Tuesday, December 16, 2008

A little to close for comfort

I sit here on the eve of my last final ever in college, I sit here the product of hard work, I sit here the product of a single mother that cared enough to keep my ass in check, I sit here the product of not always making the best decisions, but at least enough of the right one. I sit here confused and grief stricken by the fact that someone I was once close too has been shot in the head and is in the hospital fighting for his life...and all for what. Too many young men in the Seattle area have either been killed or have faced serious injury due to acting like little ass boys and trying to be something that is really nothing. I sit here thinking I saw this coming, but was hoping I would never have to hear that this one...another one so close was dealing with a life threatening injury. It's bad enough I lost a close friend, someone that had a crush on me when we were kids, to the violence among young black men only years ago.
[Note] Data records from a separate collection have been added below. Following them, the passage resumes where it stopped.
theorem beyond_srxLost {reason : Nat} : beyond (s.srxLost rod l reason) = beyond s := by
  have marks : ∀ (u : State) (p i : Nat), beyond (u.markBad p i reason) = beyond u := fun u p i => by
    unfold State.markBad
    split <;> simp
  unfold State.srxLost
  split
  · rfl
  · dsimp only
    split
    · exact (marks ..).trans (beyond_when _ _ _ (beyond_set ..))
    · rfl

/-- Whether a GO of the same cycle wins rests on the time of the last one, the clock and the queue. -/
theorem goWins_congr (hb : beyond u = beyond s) (hg : u.get (I.LANE_GO_T rod l) = s.get (I.LANE_GO_T rod l)) :
    u.goWins rod l = s.goWins rod l := by
  have up : u.up = s.up := (congrArg State.up hb :)
  have pending : u.pending = s.pending := (congrArg State.pending hb :)
  unfold State.goWins State.coming
  rw [hg, up, pending]

theorem get_autoRestart_other {stage : Nat} (h : f.id ≠ (R.LN_STAT_STATE 0 0).id ∧ f.id ≠ (R.LN_STAT_RETRY 0 0).id ∧
    f.id ≠ (I.LANE_LOCKF 0 0).id) : (s.autoRestart rod l stage).get f = s.get f := by
  obtain ⟨hs, hr, hf⟩ := h
  unfold State.autoRestart
  split
  · exact (State.get_set_id hf).trans ((State.get_set_id hr).trans (State.get_set_id hs))
  · rfl

/-- A lane in UP that is lost restarts by itself, unless AUTO_RETRAIN is 0 or a GO wins; `u` is the state with its flags and counts. -/
theorem lane_lost_restarts {stage : Nat} (hs : stage < 16) (hb : beyond u = beyond s) (hu : u.lane rod l = lnUp)
    (hg : u.get (I.LANE_GO_T rod l) = s.get (I.LANE_GO_T rod l))
    (ha : u.get (R.LN_CTL_AUTO_RETRAIN rod l) = s.get (R.LN_CTL_AUTO_RETRAIN rod l)) :
    ((u.srxLost rod l 1).autoRestart rod l stage).lane rod l =
      if s.on (R.LN_CTL_AUTO_RETRAIN rod l) = true ∧ s.goWins rod l = false then stage else lnUp := by
  have go : (u.srxLost rod l 1).goWins rod l = s.goWins rod l :=
    goWins_congr (beyond_srxLost.trans hb) ((State.get_srxLost (by simp)).trans hg)
  have auto : (u.srxLost rod l 1).on (R.LN_CTL_AUTO_RETRAIN rod l) = s.on (R.LN_CTL_AUTO_RETRAIN rod l) :=
    State.on_congr ((State.get_srxLost (by simp)).trans ha)
  unfold State.autoRestart
  simp only [go, auto, Bool.and_eq_true, Bool.not_eq_true']
  split
  · simp [State.lane, State.setLane, State.zero, State.get_set_other, Nat.mod_eq_of_lt hs]
  · exact (State.get_srxLost (by simp)).trans hu

/-- The flags, the count and the event of a LOS. -/
def State.losFound (s : State) (rod l : Nat) : State :=
  (((((s.set (R.LN_STAT_LOS rod l) 1).set (R.LN_STAT_LOL rod l) 0).set (R.LN_EVT_LOS_EV rod l) 1).inc (R.LN_EVT_LOS_CNT rod l)).raise
    (s.laneSrc rod l 0)).blkLost rod l

/-- The flags, the count and the event of a LOL. -/
def State.lolFound (s : State) (rod l : Nat) : State :=
  ((((s.set (R.LN_STAT_LOL rod l) 1).set (R.LN_EVT_LOL_EV rod l) 1).inc (R.LN_EVT_LOL_CNT rod l)).raise (s.laneSrc rod l 1)).blkLost rod l

theorem beyond_losFound : beyond (s.losFound rod l) = beyond s := by simp [State.losFound, beyond_blkLost]
theorem beyond_lolFound : beyond (s.lolFound rod l) = beyond s := by simp [State.lolFound, beyond_blkLost]

/-- What a LOS or a LOL leaves of a lane: its state, what its restart rests on, and the run of windows. -/
def standingFields (rod l : Nat) : List Fld :=
  [R.LN_STAT_STATE rod l, R.LN_CTL_AUTO_RETRAIN rod l, I.LANE_GO_T rod l, I.LANE_OUTWIN rod l]

theorem losFound_shows : (s.losFound rod l).get (R.LN_STAT_LOS rod l) = 1 ∧ (s.losFound rod l).get (R.LN_EVT_LOS_EV rod l) = 1 := by
  simp [State.losFound, State.get_blkLost, State.get_raise, State.get_inc_other, State.get_set_other]

theorem get_losFound_other : ∀ f ∈ standingFields rod l, (s.losFound rod l).get f = s.get f := by
  simp [standingFields, State.losFound, State.get_blkLost, State.get_raise, State.get_inc_other, State.get_set_other]

theorem lolFound_shows : (s.lolFound rod l).get (R.LN_STAT_LOL rod l) = 1 ∧ (s.lolFound rod l).get (R.LN_EVT_LOL_EV rod l) = 1 := by
  simp [State.lolFound, State.get_blkLost, State.get_raise, State.get_inc_other, State.get_set_other]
Nothing makes sense right now. I'm just sitting here hoping and praying that the next text or phone call I receieve isn't someone telling me that I'll be attending a funeral when I get back to Seattle in 3 days. I'm also hoping and praying that this will all end somehow, sometime soon. Most of all I'm hoping and praying that no one else gets hurt or that someone I care deeply for doesn't do something stupid.

I'm prayin for you baby boy...hang in there...I knew I shoulda kicked your butt a little more back in the day. Grandma Betty my prayers are with you and the whole fam.